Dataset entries
============================================================
-- ==== Sys2Proof/Machine/Dispatch.lean ====
section
/-! DEFINITION. Which meaning each command has: one arm per command. -/

namespace Sys2Proof.Machine
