/-- What the commands of the queue manager leave as it is: registers outside the listed ones, and all state that is not set
    aside. -/
def Obligations.QueueFrames : Prop := ∀ s : State,
  Frames .cellGrant s ((qFirstWait s).toList.flatMap (fun w => Adr.queueRegs w.queue))
      (fun u => { u with qmg := u.qmg.apart ((qFirstWait s).toList.map (·.queue)), link := { u.link with eccWait := [] } }) ∧
  (∀ (q : Fin 4096) (r : Nat) (k : Nat) (u : Nat) (w : List Word), Frames (.cellRequest q r k u w) s (Adr.queueRegs q)
      (fun u => { u with qmg := u.qmg.apart [q], link := { u.link with eccWait := [] } })) ∧
  (∀ (q : Fin 4096) (r : Nat) (k : Nat) (u : Nat) (d : Nat), Frames (.signatureClose q r k u d) s (Adr.queueRegs q)
      (fun u => { u with qmg := u.qmg.apart [q], link := { u.link with eccWait := [] } })) ∧
  (∀ (q : Fin 4096) (ecc : Fin 3), Frames (.queueRead q ecc) s [Adr.QMG_QSTAT q, Adr.QMG_CNT1, (F.pgInt Pg.qmg 0).addr]
      (fun u => { u with
          qmg := { u.qmg.apart [q] with quire := [], vb := 0 }, link := { u.link with eccWait := [] },
          flt := { u.flt with reports := [] } })) ∧
  Frames .queueFlush s [Adr.QMG_QSTAT (qSel s), Adr.QMG_QCNT (qSel s), Adr.QMG_STAT, (F.pgInt Pg.qmg 0).addr]
      (fun u => { u with qmg := u.qmg.apart [qSel s], link := { u.link with eccWait := [] } }) ∧
  Frames .bookmarkSet s [Adr.QMG_QSTAT (qSel s), Adr.QMG_STAT, (F.pgInt Pg.qmg 0).addr]
      (fun u => { u with qmg := u.qmg.apart [qSel s], link := { u.link with eccWait := [] } }) ∧
  Frames .bookmarkRelease s [Adr.QMG_QSTAT (qSel s), Adr.QMG_STAT, (F.pgInt Pg.qmg 0).addr]
      (fun u => { u with qmg := u.qmg.apart [qSel s], link := { u.link with eccWait := [] } }) ∧
  Frames .bookmarkClear s [Adr.QMG_QSTAT (qSel s), Adr.QMG_STAT, (F.pgInt Pg.qmg 0).addr]
      (fun u => { u with qmg := u.qmg.apart [qSel s], link := { u.link with eccWait := [] } }) ∧
  Frames .bookmarkRewind s [Adr.QMG_STAT]
      (fun u => { u with qmg := { u.qmg with queues := SMap.erase u.qmg.queues (qSel s) }, free := 0 }) ∧
  (∀ (port : Fin 64) (data : Word), Frames (.windowWrite port data) s [Adr.WP_CNT port, Adr.QMG_QSTAT (winWq s port),
      Adr.QMG_QCNT (winWq s port), (F.pgInt Pg.qmg 0).addr]
      (fun u => { u with qmg := u.qmg.apart [((winWq s port))], link := { u.link with eccWait := [] } })) ∧
  (∀ (port : Fin 64) (drop : Fin 4), Frames (.windowClose port drop) s [Adr.WP_CNT port, Adr.QMG_QSTAT (winWq s port),
      Adr.QMG_QCNT (winWq s port), (F.pgInt Pg.qmg 0).addr]
      (fun u => { u with qmg := u.qmg.apart [((winWq s port))], link := { u.link with eccWait := [] } })) ∧
  (∀ (port : Fin 64), Frames (.windowAbort port) s [Adr.QMG_QSTAT (winWq s port), Adr.QMG_QCNT (winWq s port), (F.pgInt
      Pg.qmg 0).addr]
      (fun u => { u with qmg := u.qmg.apart [((winWq s port))], link := { u.link with eccWait := [] } })) ∧
  (∀ (port : Fin 64) (o : Origin) (ecc : Fin 3), Frames (.windowRead port o ecc) s [Adr.WP_CNT port, Adr.QMG_QSTAT (winRq s
      port), Adr.QMG_CNT1, (F.pgInt Pg.qmg 0).addr]
      (fun u => { u with
          qmg := u.qmg.apart [((winRq s port))], link := { u.link with eccWait := [] }, flt := { u.flt with reports := [] },
          readData := SMap.erase u.readData o.num })) ∧
  (∀ (port : Fin 64), Frames (.windowSkip port) s [Adr.QMG_QSTAT (winRq s port), (F.pgInt Pg.qmg 0).addr]
      (fun u => { u with qmg := u.qmg.apart [((winRq s port))], link := { u.link with eccWait := [] } })) ∧
  Frames .qmgSweepDone s [Adr.QMG_STAT, Adr.QMG_CNT3, (F.pgInt Pg.qmg 0).addr] (fun u => { u with qmg := {} })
============================================================
◆ Task instructions: Show the lines in the entries above that include the string "Word".

◆ Completed task:
  (∀ (q : Fin 4096) (r : Nat) (k : Nat) (u : Nat) (w : List Word), Frames (.cellRequest q r k u w) s (Adr.queueRegs q)
  (∀ (port : Fin 64) (data : Word), Frames (.windowWrite port data) s [Adr.WP_CNT port, Adr.QMG_QSTAT (winWq s port),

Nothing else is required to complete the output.